È ormai opinione diffusa che i sistemi di vigilanza sulle operazioni finanziarie negli Stati Uniti non abbiano funzionato, anche per un’eccessiva segmentazione e frammentazione delle autorità e dei controlli. Vi sono anche altre cause?

Le cause sono essenzialmente due: cattiva regolamentazione e cattiva politica monetaria. Perché? Perché nel disegno delle regole e nel disegno delle politiche monetarie l’autorità di controllo è stata di volta in volta o “catturata” dalla politica, o catturata dal mercato. Non siamo di fronte a un fallimento del mercato, ma ad una situazione in cui le regole del mercato non si sono applicate. Quello che è accaduto da un anno a questa parte ci dice che le autorità devono fare le regole a prescindere dagli interessi politici e dal mercato di breve periodo. È proprio quello che non è stato fatto negli Stati Uniti e questo è il risultato.



Quali sono le principali differenze con la situazione europea e in particolare italiana?

Le differenze cruciali sono essenzialmente due. In primo luogo il sistema bancario e finanziario europeo è meglio regolamentato di quello americano. In secondo luogo il modello di banca, soprattutto in Italia, è diverso dal modello di banca che si è diffuso in questi anni negli Stati Uniti: un modello “crea e vendi”, cioè “crea il credito, impacchettalo e vendilo”. In Italia il modello del credito è “creo e tengo”. Rimanendo il credito nel mio bilancio, faccio molta più attenzione ad erogare il credito. Questi due elementi distinguono fortemente il contesto americano da quello europeo, in particolare italiano.
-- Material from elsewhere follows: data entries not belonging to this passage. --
-- ==== Sys2Proof/Proofs/TimeRegisters.lean ====
section
/-!
SUPPORT. The commits of INCR and SLEW (03 R51, R53), the latched reads of the counter and the Odometer (03 R55) and the
snapshot (03 R56), with the statement about them.
-/
namespace Sys2Proof.Proofs
open Sys2Proof Sys2Proof.Machine Sys2Proof.Claims Sys2Proof.Laws

variable {s : State}

/-! ## The clamps -/

theorem clampIncr_within {v : Nat} (hlo : 360107826204545 ≤ v) (hhi : v ≤ 360468114174734) : clampIncr v = v := by
  simp [clampIncr, hlo, hhi]

/-- A value outside the clamp is cut to the bound it passed (03 R51). -/
theorem clampIncr_outside {v k : Nat}
    (h : (v < 360107826204545 ∧ k = 360107826204545) ∨ (360468114174734 < v ∧ k = 360468114174734)) :
    clampIncr v = k ∧ k ≠ v := by
  simp only [clampIncr]
  omega

theorem clampSlew_within {v : Int} (hlo : -3602879702 ≤ v) (hhi : v ≤ 3602879702) : clampSlew v = v := by
  simp [clampSlew, hlo, hhi]

/-- A value outside the clamp is cut to the bound it passed (03 R51). -/
theorem clampSlew_outside {v k : Int} (h : (v < -3602879702 ∧ k = -3602879702) ∨ (3602879702 < v ∧ k = 3602879702)) :
    clampSlew v = k ∧ k ≠ v := by
  simp only [clampSlew]
  omega

/-- The value of a bit vector read as a signed number. -/
theorem sgn_toNat {w : Nat} (x : BitVec w) (hw : 0 < w) : sgn w x.toNat = x.toInt := by
  have hhalf : 2 ^ w = 2 * 2 ^ (w - 1) := (mul_pow_sub_one hw.ne' 2).symm
  rw [sgn, Nat.mod_eq_of_lt x.isLt, BitVec.toInt_eq_toNat_cond]
  push_cast
  split <;> split <;> omega

/-- TIME_SLEW_HI's low byte above TIME_SLEW_LO (03 R53). -/
theorem slewWord_toNat (hi lo : Word) : low 8 hi.toNat * 2 ^ 32 + lo.toNat = (hi.setWidth 8 ++ lo : BitVec 40).toNat := by
  rw [BitVec.toNat_append, ← Nat.shiftLeft_add_eq_or_of_lt lo.isLt, Nat.shiftLeft_eq, BitVec.toNat_setWidth, low]

/-! ## The commits -/

theorem exec_timeIncrCommit (hup : timeUp s = true) (hi : Word) :
    exec (.timeIncrCommit hi) s = .next (commitIncr (hi.toNat % 2 ^ 20 * 2 ^ 32 + s.time.incrLo.toNat) s) := by
  change execTimeIncrCommit hi s = _
  rw [execTimeIncrCommit, if_neg (by simp [hup]), low]

theorem commitIncr_kept {v : Nat} (h : clampIncr v = v) :
    commitIncr v s = { s with time := { s.time with incrReg := v } } := by
  simp only [commitIncr, h, if_true]

theorem commitIncr_cut {v k : Nat} (h : clampIncr v = k) (hne : k ≠ v) :
    commitIncr v s = faultEvent 3 (sticky 0x30004 4#32 { s with time := { s.time with incrReg := k } }) := by
  simp only [commitIncr, h, hne, if_false]

theorem exec_timeSlewCommit {v : Int} (hup : timeUp s = true) {hi : Word} (hv : v = (hi.setWidth 8 ++ s.time.slewLo : BitVec 40).toInt) :
    exec (.timeSlewCommit hi) s = .next (if clampSlew v = v then { s with time := { s.time with slewReg := clampSlew v } }
      else sticky 0x30004 8#32 { s with time := { s.time with slewReg := clampSlew v } }) := by
  change execTimeSlewCommit hi s = _
  simp only [execTimeSlewCommit, hup, slewWord_toNat, sgn_toNat _ (show 0 < 40 by decide), ← hv, Bool.not_true,
    Bool.false_eq_true, if_false]

/-! ## The reads and the snapshot -/

section
variable {rd : Fin 9} {off : BitVec 16}

theorem exec_nowLatchRead (h : decideAccess s rd 0x30010 false = .ok) {u : State} (hu : u = atTick off (countReg rd 0 0x30010 s)) :
    exec (.nowLatchRead rd off) s = .next (give rd (w32 (nsOf (cntNow u)))
      { u with time := { u.time with now := u.time.now.set rd.1 (latchOf u) } }) := by
  subst hu
  change execNowLatchRead rd off s = _
  rw [execNowLatchRead, readBy_ok _ h]
  rfl

theorem exec_odometerRead_latched (h : decideAccess s rd 0x30020 false = .ok) (hl : s.time.now[rd].latched = true) :
    exec (.odometerRead rd off) s = .next (give rd (s.time.now[rd].odo.setWidth 32) (countReg rd 0 0x30020 s)) := by
  change execOdometerRead rd off s = _
  simp only [execOdometerRead, readBy_ok _ h, countReg_time, hl, if_true]

/-- Before the first latch the Odometer is read afresh, its upper half latched (03 R55). -/
theorem exec_odometerRead_fresh (h : decideAccess s rd 0x30020 false = .ok) (hl : s.time.now[rd].latched = false) {u : State}
    (hu : u = atTick off (countReg rd 0 0x30020 s)) :
    exec (.odometerRead rd off) s = .next (give rd (w32 u.time.odo) { u with time := { u.time with
      now := upd u.time.now rd fun l => { l with odoHi := w32 (u.time.odo / 2 ^ 32) } } }) := by
  change execOdometerRead rd off s = _
  simp only [execOdometerRead, readBy_ok _ h, countReg_time, hl, Bool.false_eq_true, if_false, ← hu]

theorem exec_snapshotGo (h : decideAccess s rd 0x30090 true = .ok) :
    exec (.snapshotGo rd off) s = .next (snapGo off (countReg rd 1 0x30090 s)) := by
  change execSnapshotGo rd off s = _
  rw [execSnapshotGo, writeBy_ok _ h]

theorem exec_snapshotRead (h : decideAccess s rd 0x30094 false = .ok) {u : State} (hu : u = countReg rd 0 0x30094 s) :
    exec (.snapshotRead rd) s = .next (give rd (w32 u.time.snap.ns)
      { u with time := { u.time with snap := { u.time.snap with valid := false } } }) := by
  subst hu
  change execSnapshotRead rd s = _
  rw [execSnapshotRead, readBy_ok _ h]

end

/-- Settles O7: one lemma for each access, and what the clamps do to a value. -/
theorem timeCommitsAndReads : Obligations.TimeCommitsAndReads := by
  intro s
  refine ⟨fun hi v hup hv => ⟨?incr, ?incrCut⟩, fun hi v hup hv => ⟨?slew, ?slewCut⟩, fun rd off u h => exec_nowLatchRead h.2,
    fun rd off h => ⟨exec_odometerRead_latched h.2, fun hl u => exec_odometerRead_fresh h.2 hl⟩,
    fun rd off u v h hu hv => ?go, fun rd h u => exec_snapshotRead h.2⟩
  case incr =>
    intro hlo hhi
    rw [exec_timeIncrCommit hup, ← hv, commitIncr_kept (clampIncr_within hlo hhi)]
  case incrCut =>
    intro k hk
    obtain ⟨hcut, hne⟩ := clampIncr_outside hk
    rw [exec_timeIncrCommit hup, ← hv, commitIncr_cut hcut hne]
  case slew =>
    intro hlo hhi
    rw [exec_timeSlewCommit hup hv, if_pos (clampSlew_within hlo hhi), clampSlew_within hlo hhi]
  case slewCut =>
    intro k hk
    obtain ⟨hcut, hne⟩ := clampSlew_outside hk
    rw [exec_timeSlewCommit hup hv, hcut, if_neg hne]
  case go =>
    subst hu hv
    rw [exec_snapshotGo h.2]
    simp only [snapGo, selCode, countReg_time]

end Sys2Proof.Proofs
end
Nonostante comportamenti quanto meno poco trasparenti da un lato, e quanto meno poco attenti dall’altro, non sono saltate teste né nella comunità finanziaria né nelle autorità di controllo, e anche l’atteggiamento del governo è sembrato morbido. Qual è la sua opinione?

Se abbiamo un sistema che in modo bipartisan non è capace di riformarsi, non cambieranno nemmeno le persone che gestiscono questo sistema. E il sistema non ha alcun interesse a cambiare le persone, perché sono organiche ad esso.

Lei ha parlato di “balcanizzazione” del sistema regolatorio Usa. Che cosa ci insegnano gli ultimi avvenimenti?

L’espressione balcanizzazione in realtà è stata usata in documenti ufficiali. Indica un sistema obsoleto e frammentato, ma finora gli americani hanno ritenuto di poter dimostrare che non fosse un fattore rilevante, perché i loro mercati erano i migliori del mondo. Gli ultimi fatti hanno dimostrato che non è così; aspettiamo di vedere se questi fatti saranno un incentivo a riformarlo.